1939年初春,貴州遵義郊外那座潮濕的巖洞里傳出粉筆劃過石壁的“沙沙”聲。洞口不遠處的槍炮聲偶爾炸響,學生卻依舊聚精會神地聽講,講臺是兩塊壘起的青石,授課人正是三十六歲的蘇步青。若有人仔細看,會發現洞口附近常有一位身著素衣的東方女子,她就是蘇步青的妻子——蘇松本,原名松本米子。
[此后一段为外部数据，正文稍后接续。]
/-! ### State.modMb -/

@[simp] theorem State.modMb_dev (s : State) (n : Nat) (f : Mailbox → Mailbox) : (s.modMb n f).dev = s.dev := rfl
@[simp] theorem State.modMb_ev (s : State) (n : Nat) (f : Mailbox → Mailbox) : (s.modMb n f).ev = s.ev := rfl
@[simp] theorem State.modMb_host (s : State) (n : Nat) (f : Mailbox → Mailbox) : (s.modMb n f).host = { s.host with mb := updAt s.host.mb n f } := rfl
@[simp] theorem State.modMb_par (s : State) (n : Nat) (f : Mailbox → Mailbox) : (s.modMb n f).par = s.par := rfl
@[simp] theorem State.modMb_objs (s : State) (n : Nat) (f : Mailbox → Mailbox) : (s.modMb n f).objs = s.objs := rfl
@[simp] theorem State.modMb_fw (s : State) (n : Nat) (f : Mailbox → Mailbox) : (s.modMb n f).fw = s.fw := rfl
@[simp] theorem State.modMb_tim (s : State) (n : Nat) (f : Mailbox → Mailbox) : (s.modMb n f).tim = s.tim := rfl
@[simp] theorem State.modMb_time (s : State) (n : Nat) (f : Mailbox → Mailbox) : (s.modMb n f).time = s.time := rfl
@[simp] theorem State.modMb_mem (s : State) (n : Nat) (f : Mailbox → Mailbox) : (s.modMb n f).mem = s.mem := rfl
@[simp] theorem State.modMb_pwr (s : State) (n : Nat) (f : Mailbox → Mailbox) : (s.modMb n f).pwr = s.pwr := rfl
@[simp] theorem State.modMb_saf (s : State) (n : Nat) (f : Mailbox → Mailbox) : (s.modMb n f).saf = s.saf := rfl
@[simp] theorem State.modMb_pair (s : State) (n : Nat) (f : Mailbox → Mailbox) : (s.modMb n f).pair = s.pair := rfl
@[simp] theorem State.modMb_start (s : State) (n : Nat) (f : Mailbox → Mailbox) : (s.modMb n f).start = s.start := rfl
@[simp] theorem State.modMb_direct (s : State) (n : Nat) (f : Mailbox → Mailbox) : (s.modMb n f).direct = s.direct := rfl
@[simp] theorem State.modMb_enc (s : State) (n : Nat) (f : Mailbox → Mailbox) : (s.modMb n f).enc = s.enc := rfl
@[simp] theorem State.modMb_ingest (s : State) (n : Nat) (f : Mailbox → Mailbox) : (s.modMb n f).ingest = s.ingest := rfl
@[simp] theorem State.modMb_dec (s : State) (n : Nat) (f : Mailbox → Mailbox) : (s.modMb n f).dec = s.dec := rfl
@[simp] theorem State.modMb_synth (s : State) (n : Nat) (f : Mailbox → Mailbox) : (s.modMb n f).synth = s.synth := rfl
@[simp] theorem State.modMb_place (s : State) (n : Nat) (f : Mailbox → Mailbox) : (s.modMb n f).place = s.place := rfl
@[simp] theorem State.modMb_link (s : State) (n : Nat) (f : Mailbox → Mailbox) : (s.modMb n f).link = s.link := rfl
@[simp] theorem State.modMb_panel (s : State) (n : Nat) (f : Mailbox → Mailbox) : (s.modMb n f).panel = s.panel := rfl
@[simp] theorem State.modMb_comp (s : State) (n : Nat) (f : Mailbox → Mailbox) : (s.modMb n f).comp = s.comp := rfl
@[simp] theorem State.modMb_free (s : State) (n : Nat) (f : Mailbox → Mailbox) : (s.modMb n f).free = s.free := rfl
@[simp] theorem State.modMb_out (s : State) (n : Nat) (f : Mailbox → Mailbox) : (s.modMb n f).out = s.out := rfl
@[simp] theorem State.modMb_pending (s : State) (n : Nat) (f : Mailbox → Mailbox) : (s.modMb n f).pending = s.pending := rfl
山洞課堂結束,學生魚貫而出。蘇松本接過丈夫手里的講義,小聲問:“要不要喝口姜湯?山里濕寒重。”蘇步青點點頭,眼里滿是歉意與感激。當年留學仙臺時,他的一句“國家需要我”讓她義無反顧隨他漂洋過海。如今炮火逼近,生活困窘,她依舊陪在身側,從未說過一句苦。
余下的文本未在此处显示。